(Source data)

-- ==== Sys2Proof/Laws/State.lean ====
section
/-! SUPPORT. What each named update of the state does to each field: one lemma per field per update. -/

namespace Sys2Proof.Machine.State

(End Source data)

### What you are asked to do
Once you have read the listing above, set it down again without alteration.

### Response area
-- ==== Sys2Proof/Laws/State.lean ====
section
/-! SUPPORT. What each named update of the state does to each field: one lemma per field per update. -/

namespace Sys2Proof.Machine.State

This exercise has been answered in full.